That said, the compiler is what determines the memory addresses at which local variables will be stored. The addresses will most likely change from compiler to compiler, and probably also with each version of the source code.
Every process has its own logical address space starting from zero. Addressees your program can access are all relative to zero. Absolute address of any memory location is decided only after loading the process in main memory. This is done using dynamic relocation by modern operating systems. Hence every time a process is loaded into memory it may be loaded at different location according to availability of the memory. Hence allowing user processes to know exact address of data stored in memory does not make any sense. What your code is printing, is a logical address and not the exact or physical address.
Continuing on the answers described above, please do not forget that processes would run in their own virtual address space (process isolation). This ensures that when your program corrupts some memory, the other running processes are not affected.
Process Isolation:
http://en.wikipedia.org/wiki/Process_isolation
Inter-Process Communication
http://en.wikipedia.org/wiki/Inter-process_communication

need explanation of how memory address work in this C program

I have a very simple C program where I am (out of my own curiosity) investigating which memory addresses are used to allocate local variables. My program is:
#include <stdio.h>
int main()
{
char buffer_1[8], buffer_2[8], buffer_3[8];
printf("address of buffer_1 %p\n", buffer_1);
printf("address of buffer_2 %p\n", buffer_2);
printf("address of buffer_3 %p\n", buffer_3);
return 0;
}
output is as follows:
address of buffer_1 0x7fff5fbfec30
address of buffer_2 0x7fff5fbfec20
address of buffer_3 0x7fff5fbfec10
my question is: why do the address seem to be getting smaller? Is there some logic to this? thank you.
The compiler is allowed to do whatever it wants with your automatic variables. In this case it just looks like it's putting them consecutively on the stack. On most popular systems in use today, stacks grow downwards.
Most compilers allocate stack memory for local variables in one step, at the very beginning pf the function. The memory is allocated as a single continuous block. Under these circumstances, the compiler, obviously, is free to use absolutely any memory layout for local variables inside that block. If can put them there so that the addresses increase in the order of declaration. Or decrease. Or arranged randomly. It is an implementation detail. And there's not much logic behind it.
It is quite possible that in your case the compiler tried to "pretend" that the memory for the arrays was allocated in the stack sequentially and independently (even though that was not the case). If on your platform stack grows downwards (as it does on many platforms), then it is expected that object declared later will have smaller addresses.
But again, functions don't allocate local objects individually. And on top of that the language makes no guarantees about any relationships between local object addresses. So, there's no real reason to prefer one ordering over the other.
The output of your C program is platform-dependent, compiler-dependent.
There cannot be just one perfect answer because the address arrangements vary based on:
Whether the system is little or big endian.
What kind of OS you are compiling on.
What kind of memory architecture you are compiling for.
What kind of compiler you are using(and compilers might have bugs too)
Whether you are on 64-bit or 32-bit platform.
And so much more.
But most important of all, is the type of processor architecture. :)
Here is a list of stack growth strategies per processor:
x86,PDP11 Downwards
System z In a linked list fashion, downwards, mostly.
ARM Select-able and can grow in either up or downward.
Mostek6502 Downwards (but only 256 bytes).
SPARC In a circular fashion with a sliding window, a limited depth stack.
RCA1802A Subject to SCRT(Standard Call and Return Technique) implementation.
But, in general, your compiler, at compile-time should map those addresses into the binary file generated. Then at the run-time, the binary file may occupy(or may pretend to occupy) a sequential set of memory addresses. And in your case the addresses printed by your C source, show that the stack is growing downward.
Basically compiler has responsibility to allocate memory to all the variables .
Array gets address on stack. but it has nothing to do with the o/p you are getting.
Basically The thing is compiler found the contiguous space(or chunk of memory) empty at that time and hence it allocated it to your program.

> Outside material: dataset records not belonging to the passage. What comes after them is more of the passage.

-- ==== Sys2Proof/Machine/Clock.lean ====
section
/-! DEFINITION. Hearth (chapter 03): candidate references and their qualification, selection, the DPLL state machine, holdover,
outputs and status pins. Frequencies are in ppt from nominal as the local oscillator sees them. -/

namespace Sys2Proof.Machine

def State.refSt (s : State) (n : Nat) : RefState := unitAt s.clk.refs n RefState.reset
def State.setRefSt (s : State) (n : Nat) (x : RefState) : State :=
  { s with clk := { s.clk with refs := s.clk.refs.setIfInBounds n x } }
def State.dpll (s : State) (d : Nat) : DpllState := unitAt s.clk.dplls d DpllState.reset
def State.setDpll (s : State) (d : Nat) (x : DpllState) : State :=
  { s with clk := { s.clk with dplls := s.clk.dplls.setIfInBounds d x } }

/-! ## Reference types and rates (R90, R91, R94, R104) -/

/-- TYPE and FREQ stand in the table of R91. -/
def refTypeOk (type freq : Nat) : Bool :=
  match type with
  | 0 => [44100, 48000, 88200, 96000, 176400, 192000].contains freq
  | 1 => [44100, 48000, 88200, 96000, 176400, 192000].contains freq
  | 2 => true
  | 3 => true
  | 4 => decide (1 ≤ freq ∧ freq ≤ 25000000)
  | _ => false

/-- The phase mode of reference n is fixed at this value, or none where it is RW. -/
def fixedPhase (n type src : Nat) : Option Nat :=
  if n < 4 then (if type = 2 ∨ 4 ≤ type then some 0 else none)
  else if n = 4 ∨ n = 5 then some 0
  else if n = 6 then some 1
  else if src < 4 then some 1 else none

/-- The frequency Hearth sees from reference n, as a fraction in Hz. -/
def State.refFreq (s : State) (n : Nat) : Nat × Nat :=
  if n < 4 then
    match s.get (CLK.REF_TYPE n) with
    | 2 => (10000000, 1)
    | 3 => (1, 1)
    | _ => (s.get (CLK.REF_FREQ n), 1)
  else if n = 4 ∨ n = 5 then (1562500, 1)
  else if n = 6 then
    let ls := s.logSync (s.get TIME.STATUS_ACTIVE_PORT)
    if ls ≤ 0 then (2 ^ (-ls).toNat, 1) else (1, 2 ^ ls.toNat)
  else if s.get (CLK.REF_SRC 7) < 4 then (1562500, 1) else (s.get (CLK.REF_FREQ 7), 1)

/-- The compare rate (R104): the reference divided by the smallest k that makes it no more than 8,000 Hz. -/
def State.compareRate (s : State) (n : Nat) : Nat × Nat :=
  let (a, b) := s.refFreq n
  let k := (a + 8000 * b - 1) / (8000 * b)
  (a, b * (if k = 0 then 1 else k))

/-- The gate of the frequency monitor in ms (R94); reference 6 and 1PPS use 1 s. -/
def State.gateMs (s : State) (n : Nat) : Nat :=
  let (a, b) := s.compareRate n
  if n = 6 ∨ a < 100 * b then 1000 else 100

/-! ## Summary bits, events and pins -/

/-- REF_SUMMARY follows the references. -/
def State.refSum (s : State) (n : Nat) : State :=
  let s := (s.setBit CLK.SUM_ENABLED n (s.on (CLK.REF_ENABLE n))).setBit CLK.SUM_ACTIVE n (s.on (CLK.REF_ACTIVE n))
  (s.setBit CLK.SUM_QUALIFIED n (s.get (CLK.REF_QSTATE n) == 3)).setBit CLK.SUM_SUSPECT n (s.on (CLK.REF_SUSPECT n))

/-- CKS_LOCK, CKS_HOLD and CKS_SEL show DPLL0 (R113); without XO_IN they stand at their FREERUN levels (R89). -/
def State.cksPins (s : State) : State :=
  let sel := s.get (CLK.DPLL_SEL_REF 0)
  let st := s.get (CLK.DPLL_STATE 0)
  let c := s.clk
  let clk :=
    if s.get CLK.CTRL_PINS_EN = 0 then { c with cksLock := 0, cksHold := 0, cksSel := 0 }
    else if s.get CLK.XO_OK = 0 ∨ st = 0 then { c with cksLock := 1, cksHold := 1, cksSel := 0 }
    else if st = 1 then { c with cksLock := 0, cksHold := 0, cksSel := sel }
    else if st = 2 then { c with cksLock := 1, cksHold := 0, cksSel := sel }
    else { c with cksLock := 0, cksHold := 1, cksSel := (s.dpll 0).lastSel.getD 0 }
  { s with clk := clk }

/-- A member of a pair that follows its peer: in RESYNC or STANDBY (R444). -/
def State.standingBy (s : State) : Bool := s.get PAIR.STATUS_ROLE == 4 || s.get PAIR.STATUS_ROLE == 5

/-- The rank of reference r for DPLL d: RANKS, save that DPLL0 of a unit in RESYNC or STANDBY uses reference 7 alone (R444). -/
def State.rank (s : State) (d r : Nat) : Nat :=
  if d = 0 ∧ s.standingBy then (if r = 7 then 0 else 15) else s.get (CLK.DPLL_RANK d r)

/-- Reference r is selectable by DPLL d (R99). -/
def State.selectable (s : State) (d r : Nat) : Bool :=
  s.get (CLK.REF_QSTATE r) == 3 && decide (s.rank d r ≤ 7)

/-- The lowest rank in a list of references. -/
def lowestRank (s : State) (d : Nat) (l : List Nat) : Option Nat :=
  l.foldl (fun acc r => match acc with
    | some k => some (if s.rank d r < k then s.rank d r else k)
    | none => some (s.rank d r)) none

def State.selectables (s : State) (d : Nat) : List Nat := (List.range 8).filter (fun r => s.selectable d r)

/-- REF_DISAGREE of DPLL d follows the live condition; a rise sets INT.DISAGREE (R100). -/
def State.disagree (s : State) (d : Nat) : State :=
  let l := s.selectables d
  let k := if s.on (CLK.DPLL_SEL_VALID d) then some (s.rank d (s.get (CLK.DPLL_SEL_REF d))) else lowestRank s d l
  let v := (l.filter (fun r => some (s.rank d r) == k)).map (fun r => s.geti (CLK.REF_FREQ_OFS r))
  let diff := match v with
    | [] => 0
    | a :: t => (t.foldl max a - t.foldl min a).toNat
  let now := decide (2 ≤ v.length) && decide (s.get CLK.DISAGREE_THR < diff)
  let was := s.on (CLK.DPLL_REF_DISAGREE d)
  let s := s.setOn (CLK.DPLL_REF_DISAGREE d) now
  if now && !was then
    s.signal CLK.INT CLK.INT_EN CLK.INT_DISAGREE 0x0304 8 d ([BitVec.ofNat 8 (k.getD 0), 0, 0, 0] ++ le 4 diff)
  else s

def State.disagreeAll (s : State) : State := (List.range 4).foldl State.disagree s

/-- Reference n is no longer selectable continuously for WTR seconds. -/
def DpllState.notRestored (n : Nat) (x : DpllState) : DpllState :=
  { x with wtrDone := if x.wtrDone.testBit n then x.wtrDone - 2 ^ n else x.wtrDone }

/-- Disqualify reference n with a cause (R95): the record, the flag and event 0x0302. -/
def State.refDisqualify (s : State) (n cause : Nat) : State :=
  let s := (s.set (CLK.REF_LAST_CAUSE n) cause).count (CLK.REF_DISQ_CNT n)
  let s := { s with clk := { s.clk with dplls := s.clk.dplls.map (DpllState.notRestored n) } }
  s.signal CLK.INT CLK.INT_EN CLK.INT_DISQ 0x0302 8 n
    ([BitVec.ofNat 8 cause, 0, 0, 0] ++ le 4 (s.get (CLK.REF_FREQ_OFS n)))

/-- Put reference n in a qualification state, its timers and windows cleared; REF_DISAGREE follows (R100). -/
def State.refQState (s : State) (n q : Nat) : State :=
  let x := s.refSt n
  (((s.set (CLK.REF_QSTATE n) q).setRefSt n
    { RefState.reset with ofs := x.ofs, rejectRun := if q ≤ 1 then 0 else x.rejectRun }).refSum n).disagreeAll

/-- Activity of reference n is lost, at an enabled reference (R93, R95). -/
def State.refLost (s : State) (n : Nat) : State :=
  let q := s.get (CLK.REF_QSTATE n)
  let s := s.set (CLK.REF_ACTIVE n) 0
  let s := if q = 3 then s.refDisqualify n 1 else s
  let s := if q = 2 ∨ q = 3 then s.count (CLK.REF_ACT_LOSS_CNT n) else s
  s.refQState n 1

/-- Reference n loses its clock: where it was active, it is disqualified at once (R93). -/
def State.refGone (s : State) (n : Nat) : State := if s.on (CLK.REF_ENABLE n) ∧ 2 ≤ s.get (CLK.REF_QSTATE n) then s.refLost n else s

/-- The orbit link whose recovered clock reference 7 takes: ORB3 on a member that follows its peer (R444), the uplink in use on a moon (R434), else that of
SRC 0 to 3 (R90). -/
def State.ref7Link (s : State) : Option Nat :=
  if s.standingBy then some 3
  else if s.isMoon then some (if s.on ORB.STATUS_TIME_UP then s.get ORB.STATUS_UPB else s.get ORB.STATUS_UPA)
  else if s.get (CLK.REF_SRC 7) < 4 then some (s.get (CLK.REF_SRC 7))
  else none

/-- Reference 7 is lost where its link no longer has a clock. -/
def State.ref7Check (s : State) : State :=
  match s.ref7Link with
  | some n => if s.get (ORB.LINK_LINK_STATE n) < 2 then s.refGone 7 else s
  | none => s

/-- The clock of reference 7 may be active: an orbit clock, or the offered clock of a follower group (R92). -/
def State.ref7Offered (s : State) : Bool :=
  let src := s.get (CLK.REF_SRC 7)
  s.ref7Link.isSome || (src < 8 && s.on (TDM.G_OFFER (src - 4)) && s.get (TDM.G_CLK_STATE (src - 4)) == 3)

/-- REF_ACTIVITY_LOSS (R93, R95). For reference 6 it comes when R92 no longer holds. -/
def execRefActivityLoss (n : Nat) (s : State) : Out :=
  if n < 8 ∧ s.on (CLK.REF_ENABLE n) ∧ !(n == 6 && s.ref6Active) then .next (s.refLost n) else .next s

/-- REF_ACTIVITY_GAIN (R93, R95). -/
def execRefActivityGain (n : Nat) (s : State) : Out :=
  if n < 8 ∧ s.on (CLK.REF_ENABLE n) ∧ s.on CLK.XO_OK ∧ s.get (CLK.REF_CFG_ERR n) = 0 ∧ s.get (CLK.REF_QSTATE n) < 2 ∧
      (n ≠ 6 ∨ s.ref6Active) ∧ (n ≠ 7 ∨ s.ref7Offered) then
    .next ((s.set (CLK.REF_ACTIVE n) 1).refQState n 2)
  else .next s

What is the difference between far pointers and near pointers?

Can anybody tell me the difference between far pointers and near pointers in C?
On a 16-bit x86 segmented memory architecture, four registers are used to refer to the respective segments:
DS → data segment
CS → code segment
SS → stack segment
ES → extra segment
A logical address on this architecture is written segment:offset. Now to answer the question:
Near pointers refer (as an offset) to the current segment.
Far pointers use segment info and an offset to point across segments. So, to use them, DS or CS must be changed to the specified value, the memory will be dereferenced and then the original value of DS/CS restored. Note that pointer arithmetic on them doesn't modify the segment portion of the pointer, so overflowing the offset will just wrap it around.
And then there are huge pointers, which are normalized to have the highest possible segment for a given address (contrary to far pointers).
On 32-bit and 64-bit architectures, memory models are using segments differently, or not at all.
Since nobody mentioned DOS, lets forget about old DOS PC computers and look at this from a generic point-of-view. Then, very simplified, it goes like this:
Any CPU has a data bus, which is the maximum amount of data the CPU can process in one single instruction, i.e equal to the size of its registers. The data bus width is expressed in bits: 8 bits, or 16 bits, or 64 bits etc. This is where the term "64 bit CPU" comes from - it refers to the data bus.
Any CPU has an address bus, also with a certain bus width expressed in bits. Any memory cell in your computer that the CPU can access directly has an unique address. The address bus is large enough to cover all the addressable memory you have.
For example, if a computer has 65536 bytes of addressable memory, you can cover these with a 16 bit address bus, 2^16 = 65536.
Most often, but not always, the data bus width is as wide as the address bus width. It is nice if they are of the same size, as it keeps both the CPU instruction set and the programs written for it clearer. If the CPU needs to calculate an address, it is convenient if that address is small enough to fit inside the CPU registers (often called index registers when it comes to addresses).
The non-standard keywords far and near are used to describe pointers on systems where you need to address memory beyond the normal CPU address bus width.
For example, it might be convenient for a CPU with 16 bit data bus to also have a 16 bit address bus. But the same computer may also need more than 2^16 = 65536 bytes = 64kB of addressable memory.
The CPU will then typically have special instructions (that are slightly slower) which allows it to address memory beyond those 64kb. For example, the CPU can divide its large memory into n pages (also sometimes called banks, segments and other such terms, that could mean a different thing from one CPU to another), where every page is 64kB. It will then have a "page" register which has to be set first, before addressing that extended memory. Similarly, it will have special instructions when calling/returning from sub routines in extended memory.
In order for a C compiler to generate the correct CPU instructions when dealing with such extended memory, the non-standard near and far keywords were invented. Non-standard as in they aren't specified by the C standard, but they are de facto industry standard and almost every compiler supports them in some manner.
far refers to memory located in extended memory, beyond the width of the address bus. Since it refers to addresses, most often you use it when declaring pointers. For example: int * far x; means "give me a pointer that points to extended memory". And the compiler will then know that it should generate the special instructions needed to access such memory. Similarly, function pointers that use far will generate special instructions to jump to/return from extended memory. If you didn't use far then you would get a pointer to the normal, addressable memory, and you'd end up pointing at something entirely different.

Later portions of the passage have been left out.